*** Dataset records Section Begins ***
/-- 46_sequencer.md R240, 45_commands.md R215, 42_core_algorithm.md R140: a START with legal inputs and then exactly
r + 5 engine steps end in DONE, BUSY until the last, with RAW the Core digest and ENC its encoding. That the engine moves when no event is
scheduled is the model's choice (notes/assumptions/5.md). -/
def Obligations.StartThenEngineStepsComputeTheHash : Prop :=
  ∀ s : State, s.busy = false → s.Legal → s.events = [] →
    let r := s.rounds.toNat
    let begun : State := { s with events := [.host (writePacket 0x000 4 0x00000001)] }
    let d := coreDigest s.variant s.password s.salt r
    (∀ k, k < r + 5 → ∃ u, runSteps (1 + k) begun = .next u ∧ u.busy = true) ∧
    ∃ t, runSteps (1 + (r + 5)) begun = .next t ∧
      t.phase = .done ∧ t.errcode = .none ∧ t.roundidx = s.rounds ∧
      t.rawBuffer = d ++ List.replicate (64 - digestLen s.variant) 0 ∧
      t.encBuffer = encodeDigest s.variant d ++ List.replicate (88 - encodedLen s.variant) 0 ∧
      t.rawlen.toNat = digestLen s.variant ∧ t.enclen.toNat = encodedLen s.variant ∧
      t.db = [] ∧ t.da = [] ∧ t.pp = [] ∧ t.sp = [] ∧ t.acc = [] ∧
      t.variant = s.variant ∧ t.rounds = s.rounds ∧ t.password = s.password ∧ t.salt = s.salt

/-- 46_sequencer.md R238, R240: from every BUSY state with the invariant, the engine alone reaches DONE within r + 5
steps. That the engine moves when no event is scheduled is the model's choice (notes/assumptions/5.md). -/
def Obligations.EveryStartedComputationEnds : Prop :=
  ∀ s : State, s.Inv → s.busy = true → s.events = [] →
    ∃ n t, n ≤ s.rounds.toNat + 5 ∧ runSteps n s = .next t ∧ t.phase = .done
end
*** Dataset records Section Ends ***
Problem to solve » The expected output is the lines from the one holding "t.encBuffer = encodeDigest" through the last line of the data, exactly as they appear, with nothing before or after.

Solved problem »
      t.encBuffer = encodeDigest s.variant d ++ List.replicate (88 - encodedLen s.variant) 0 ∧
      t.rawlen.toNat = digestLen s.variant ∧ t.enclen.toNat = encodedLen s.variant ∧
      t.db = [] ∧ t.da = [] ∧ t.pp = [] ∧ t.sp = [] ∧ t.acc = [] ∧
      t.variant = s.variant ∧ t.rounds = s.rounds ∧ t.password = s.password ∧ t.salt = s.salt

/-- 46_sequencer.md R238, R240: from every BUSY state with the invariant, the engine alone reaches DONE within r + 5
steps. That the engine moves when no event is scheduled is the model's choice (notes/assumptions/5.md). -/
def Obligations.EveryStartedComputationEnds : Prop :=
  ∀ s : State, s.Inv → s.busy = true → s.events = [] →
    ∃ n t, n ≤ s.rounds.toNat + 5 ∧ runSteps n s = .next t ∧ t.phase = .done
end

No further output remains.